EMS Scholarship 2015: Anna Feil

EMS Scholarship 2015 Recipient

Anna Feil
London Towne Elementary School,
Centreville, VA

My teaching career started after six years of studying at Tashkent State University in Uzbekistan. I returned to my home country of Poland and taught English as a foreign language. Ten years later, I moved to the US. I obtained my teaching license in ESOL, and was soon offered a Math/ESOL position at London Towne ES in Centreville, VA. I hadn’t realized I would work with so many needy children who want to learn but often find it hard with no help at home. That’s how my new passion started- providing these students with extra support in mathematics and keep them excited about discovering new things and investigating the yet unknown. I make sure they believe they all have great potential, can become successful learners and achieve great things.

I believe good learning comes from effective teaching which, in turn, has to do with deep content knowledge, appropriate instruction planning, and most of all devotion, excitement, and an open mind. I love my job and enjoy every moment spent at work. When you are passionate about something, you have that natural feeling that you want to learn more and more about it. The more you learn, the more hungry for knowledge you become and feel the need to study the area of your interest even deeper and more thoroughly. That’s why I decided to apply to the Education Leadership program with the Math Specialist Leader concentration at George Mason University in Fairfax, VA. I have completed six program classes already. Any class I take I study new content, learn how children learn math, and develop engaging lesson plans, rich tasks and activities. The program helps me as an ESOL teacher find ways of supporting students with limited English proficiency in this subject and how to make mathematics concepts more accessible for all learners.

Working on an assignment for the Research in Mathematics Teaching class last year, I went through multiple research articles and books on collaborative groups and cooperative learning. In the process, I came up with an innovative idea for enhancing the math workshop in our school. In order to make students’ work more effective and achieve their higher accountability, I proposed assigning roles to students working in small station groups. We tried this idea in one grade level last year. It took some time to prepare classroom teachers for implementing this initiative and before long we saw positive results and exciting changes in our students. They were more focused and active.  They showed more responsibility and respect towards each other: they listened to their group members, offered helped without giving away right answers, or asked for help when confused or lost.
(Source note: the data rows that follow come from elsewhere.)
/-- While a bank is DRAINING every request that writes a table, and TABLE_COMMIT, is refused DRAINING, where its fields are
in range, and changes nothing (2.2, 2.5, 2.6). The ranges of PROGRAM_WRITE, named here by `programWrite?`, are spelled out in
the statement ProgramWritten. -/
def Obligations.WritesRefusedDraining : Prop :=
  ∀ (s : State) (f : Sender), s.quiet → s.tbs.draining = true →
    (∀ x : StyleFields, x.index.toNat < 128 → x.style.toNat < 64 → x.value &&& ~~~x.care = 0 →
      exec (.styleWrite f x) s = .next (s.begin.answered f 5 .draining []))
    ∧ (∀ n : Byte, n.toNat < 128 → exec (.styleErase f n) s = .next (s.begin.answered f 6 .draining []))
    ∧ (∀ x, programWrite? x ≠ none → exec (.programWrite f x) s = .next (s.begin.answered f 7 .draining []))
    ∧ (∀ b1 b2 b3 : Byte, b1.toNat < 16 → b2.toNat < 8 → b3.toNat < 64 →
      exec (.programErase f b1 b2 b3) s = .next (s.begin.answered f 8 .draining []))
    ∧ exec (.tableCopy f) s = .next (s.begin.answered f 9 .draining [])
    ∧ exec (.tableClear f) s = .next (s.begin.answered f 10 .draining [])
    ∧ exec (.tableCommit f) s = .next (s.begin.answered f 11 .draining [])

/-! ## Configuration (chapters 5 to 7 and 10) -/

/-- CONFIG_LINE writes both nodes at once, and a line node other than 0 is sent the present image ahead of the answer; the
event that executes it goes on using the nodes that it began with, and from the next event on the new ones are used (10.3;
that this holds for what the event sends to requests executed behind it is the model's reading, log entry 23). CONFIG_GROUP
writes the capacity and hold limit of a group without holders and waiters and keeps its pointer; with their refusals (6.4,
8.4, 10.3). -/
def Obligations.LineAndGroupConfigured : Prop :=
  (∀ (s : State) (f : Sender) (l r : Byte), s.quiet →
     ((l = 255 ∨ r = 255 ∨ l = s.lif.nodeStraps ∨ r = s.lif.nodeStraps) →
       exec (.configLine f l r) s = .next (s.begin.answered f 1 .range []))
     ∧ (l ≠ 255 → r ≠ 255 → l ≠ s.lif.nodeStraps → r ≠ s.lif.nodeStraps →
       (l = 0 → exec (.configLine f l r) s = .next
         (({ s.begin with mge := { s.mge with lineNode := l, reportNode := r } } : State).answered f 1 .ok []))
       ∧ (l ≠ 0 → exec (.configLine f l r) s = .next
         ((({ s.begin with mge := { s.mge with lineNode := l, reportNode := r } } : State).issue
           (.stationOutputs l s.image)).answered f 1 .ok []))))
  ∧ (∀ (s : State) (l r : Byte),
     ((s.configLine l r).2 = .ok → (s.configLine l r).1.mge = { s.mge with lineNode := l, reportNode := r })
     ∧ (s.configLine l r).1.lineInUse = s.lineInUse ∧ (s.configLine l r).1.reportInUse = s.reportInUse
     ∧ (s.formerNodes = none → s.lineInUse = s.mge.lineNode ∧ s.reportInUse = s.mge.reportNode)
     ∧ s.begin.formerNodes = none ∧ s.finish.formerNodes = none)
  ∧ (∀ (s : State) (f : Sender) (b c : Byte) (h : Half), s.quiet →
     (∀ g : Fin 8, b.toNat = g + 1 → 1 ≤ c.toNat → c.toNat ≤ 4 → 100 ≤ h.toNat →
       (s.holders g = [] → s.waiters g = [] →
         exec (.configGroup f b c h) s = .next
           ((s.begin.setGroup g ⟨c.toNat, h.toNat, (s.group g).pointer⟩).answered f 4 .ok []))
       ∧ ((s.holders g ≠ [] ∨ s.waiters g ≠ []) →
         exec (.configGroup f b c h) s = .next (s.begin.answered f 4 .state [])))
     ∧ ((b = 0 ∨ 8 < b.toNat ∨ c = 0 ∨ 4 < c.toNat ∨ h.toNat < 100) →
       exec (.configGroup f b c h) s = .next (s.begin.answered f 4 .range [])))

/-- CONFIG_STATION writes the configuration of a DISABLED station and nothing else; it is refused STATE at any other, and
RANGE first (7.1). -/
def Obligations.StationConfigured : Prop :=
  ∀ (s : State) (f : Sender) (x : StationFields), s.quiet →
    (∀ (st : Fin 16) (k : ShiftKind) (n sh : Policy) (se de : EdgeMode),
      x.station.toNat = st → shiftKind? x.shiftKind = some k → x.shiftCount.toNat ≤ 31 → x.seatDelay.toNat ≤ 10000 →
      x.cycleLimit ≠ 0 → 10 ≤ x.selectTimeout.toNat → x.selectTimeout.toNat ≤ 5000 → policy? x.noStyle = some n →
      policy? x.short = some sh → edgeMode? x.seatEdge = some se → edgeMode? x.departureEdge = some de →
      ((s.station st).state = .disabled →
        exec (.configStation f x) s = .next
          ((s.begin.setStation st
            { s.station st with
              config := ⟨k, x.shiftCount.toNat, x.mask, x.seatDelay.toNat, x.cycleLimit.toNat, x.selectTimeout.toNat, n,
                sh, se, de⟩ }).answered f 2 .ok []))
      ∧ ((s.station st).state ≠ .disabled → exec (.configStation f x) s = .next (s.begin.answered f 2 .state [])))
    ∧ ((16 ≤ x.station.toNat ∨ 4 ≤ x.shiftKind.toNat ∨ 31 < x.shiftCount.toNat ∨ 10000 < x.seatDelay.toNat
        ∨ x.cycleLimit = 0 ∨ x.selectTimeout.toNat < 10 ∨ 5000 < x.selectTimeout.toNat ∨ 2 ≤ x.noStyle.toNat
        ∨ 2 ≤ x.short.toNat ∨ 4 ≤ x.seatEdge.toNat ∨ 4 ≤ x.departureEdge.toNat) →
      exec (.configStation f x) s = .next (s.begin.answered f 2 .range []))

/-- CONFIG_ROBOT writes the seven configuration fields of a DISABLED robot and its configured flag, and keeps its state,
gun wear and last maintenance outcome; it is refused STATE at any other, and RANGE first (5.1). -/
def Obligations.RobotConfigured : Prop :=
  ∀ (s : State) (f : Sender) (x : RobotFields), s.quiet →
    (∀ (r : Fin 64) (st : Fin 16) (p : Fin 8) (g : Fin 9),
      x.robot.toNat = r → x.station.toNat = st → x.position.toNat = p → x.group.toNat = g →
      x.node ≠ 0 → x.node ≠ 255 → x.node ≠ s.lif.nodeStraps → x.dress ≠ 0 → x.interval ≠ 0 →
      x.interval.toNat ≤ 60000 → x.interval.toNat ≤ x.limit.toNat →
      ((s.robot r).state = .disabled →
        exec (.configRobot f x) s = .next
          ((s.begin.setRobot r ⟨true, x.node, st, p, g, x.dress, x.interval.toNat, x.limit.toNat, .disabled,
            (s.robot r).wear, (s.robot r).maint⟩).answered f 3 .ok []))
      ∧ ((s.robot r).state ≠ .disabled → exec (.configRobot f x) s = .next (s.begin.answered f 3 .state [])))
    ∧ ((64 ≤ x.robot.toNat ∨ x.node = 0 ∨ x.node = 255 ∨ x.node = s.lif.nodeStraps ∨ 16 ≤ x.station.toNat
        ∨ 8 ≤ x.position.toNat ∨ 9 ≤ x.group.toNat ∨ x.dress = 0 ∨ x.interval = 0 ∨ 60000 < x.interval.toNat
        ∨ x.limit.toNat < x.interval.toNat) →
      exec (.configRobot f x) s = .next (s.begin.answered f 3 .range []))

/-! ## Robots (chapter 5) -/

/-- WEAR_SET sets a robot's gun wear and nothing else, in every state of the robot; ROBOT_ENABLE makes a configured DISABLED
robot IDLE where no enabled robot has its station and position or its node, and is refused STATE otherwise (5.3, 5.4). -/
def Obligations.WearAndEnable : Prop :=
  (∀ (s : State) (f : Sender) (b : Byte) (v : Half), s.quiet →
     (∀ r : Fin 64, b.toNat = r →
       exec (.wearSet f b v) s = .next
         ((s.begin.setRobot r { s.robot r with wear := v.toNat }).answered f 18 .ok []))
     ∧ (64 ≤ b.toNat → exec (.wearSet f b v) s = .next (s.begin.answered f 18 .range [])))
  ∧ (∀ (s : State) (f : Sender) (b : Byte), s.quiet →
     (∀ r : Fin 64, b.toNat = r →
       ((s.robot r).configured → (s.robot r).state = .disabled →
         (∀ q : Fin 64, q ≠ r → (s.robot q).state ≠ .disabled →
           (s.robot q).node ≠ (s.robot r).node
           ∧ ¬ ((s.robot q).station = (s.robot r).station ∧ (s.robot q).position = (s.robot r).position)) →
         exec (.robotEnable f b) s = .next
           ((s.begin.setRobot r { s.robot r with state := .idle }).answered f 14 .ok []))
       ∧ (((s.robot r).configured = false ∨ (s.robot r).state ≠ .disabled
           ∨ ∃ q : Fin 64, q ≠ r ∧ (s.robot q).state ≠ .disabled
             ∧ ((s.robot q).node = (s.robot r).node
               ∨ ((s.robot q).station = (s.robot r).station ∧ (s.robot q).position = (s.robot r).position))) →
         exec (.robotEnable f b) s = .next (s.begin.answered f 14 .state [])))
     ∧ (64 ≤ b.toNat → exec (.robotEnable f b) s = .next (s.begin.answered f 14 .range [])))

/-- ROBOT_DISABLE: RANGE above 63, OK without change at a DISABLED robot, STATE at a BUSY one; at an IDLE or FAULTED one every
entry of its list is freed and the robot becomes DISABLED with its configuration, gun wear and maintenance outcome kept. The
slot position of each WELD entry, in CURRENT or in NEXT, becomes BYPASSED with shortfall E and no reported count, which
blocks under the short policy HOLD (a CURRENT slot then holds the station) and not under PASS (4.9, 5.3, 7.3). -/
def Obligations.RobotDisabled : Prop :=
  ∀ (s : State) (f : Sender) (b : Byte), s.quiet →
    (64 ≤ b.toNat → exec (.robotDisable f b) s = .next (s.begin.answered f 15 .range []))
    ∧ ∀ r : Fin 64, b.toNat = r →
    ((s.robot r).state = .disabled → exec (.robotDisable f b) s = .next (s.begin.answered f 15 .ok []))
    ∧ ((s.robot r).state = .busy → exec (.robotDisable f b) s = .next (s.begin.answered f 15 .state []))
    ∧ (((s.robot r).state = .idle ∨ (s.robot r).state = .faulted) → s.arq.queue = [] →
      (∀ i ∈ s.list r, ∃ e, s.entry? i = some e ∧ e.robot = r ∧ e.state = .queued ∧ e.supply = .none) →
      ∃ t : State, exec (.robotDisable f b) s = .next t
        ∧ t.robot r = { s.robot r with state := .disabled } ∧ (∀ q : Fin 64, q ≠ r → t.robot q = s.robot q)
        ∧ t.list r = [] ∧ (∀ q : Fin 64, q ≠ r → t.list q = s.list q)
        ∧ (∀ i ∈ s.list r, t.place i = ⟨(s.place i).issue, none⟩)
        ∧ (∀ i : Fin 128, i ∉ s.list r → t.place i = s.place i)
        ∧ (∀ i ∈ s.list r, ∀ e : Entry, s.entry? i = some e → e.kind = .weld →
          (∀ j ∈ s.list r, ∀ x : Entry, s.entry? j = some x →
            x.kind = .weld ∧ x.station = e.station ∧ x.body = e.body ∧ x.position = e.position → j = i) →
          (∀ c : Slot, (s.station e.station).current = some c → c.body = e.body →
            ∀ y : Position, c.positions[e.position] = some y →
            ∃ c', (t.station e.station).current = some c'
              ∧ c'.positions[e.position] = some { y with outcome := .bypassed, reported := none, shortfall := e.expected }
              ∧ ((s.station e.station).config.short = .hold →
                c'.reasons.bypassed = true ∧ ((s.station e.station).state ≠ .disabled → (t.station e.station).state = .held))
              ∧ ((s.station e.station).config.short = .pass → c'.reasons = c.reasons))
          ∧ ((∀ c : Slot, (s.station e.station).current = some c → c.body ≠ e.body) →
            ∀ n : Slot, (s.station e.station).next = some n → n.body = e.body →
            ∀ y : Position, n.positions[e.position] = some y →
            ∃ n', (t.station e.station).next = some n'
              ∧ n'.positions[e.position] = some { y with outcome := .bypassed, reported := none, shortfall := e.expected }
              ∧ ((s.station e.station).config.short = .hold → n'.reasons.bypassed = true)
              ∧ ((s.station e.station).config.short = .pass → n'.reasons = n.reasons)))
        ∧ t.issued.getLast? = some (.mgmtResponse f.node f.seq 15 .ok [])
        ∧ s.keeps t [.lif, .dtr, .rbc, .stc, .piu, .emu])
Students discussed mathematics. The amount and quality of work completed was much higher.

This is just one example of the impact the Math Specialist Program has had on my improvement as a teacher, development as a coach, and transformation as a coach. I am grateful to the AMTE for awarding me the Elementary Math Scholarship. It will certainly help me achieve my goal of becoming a Math Specialist and thereby being an even more valuable resource to my students and fellow teachers.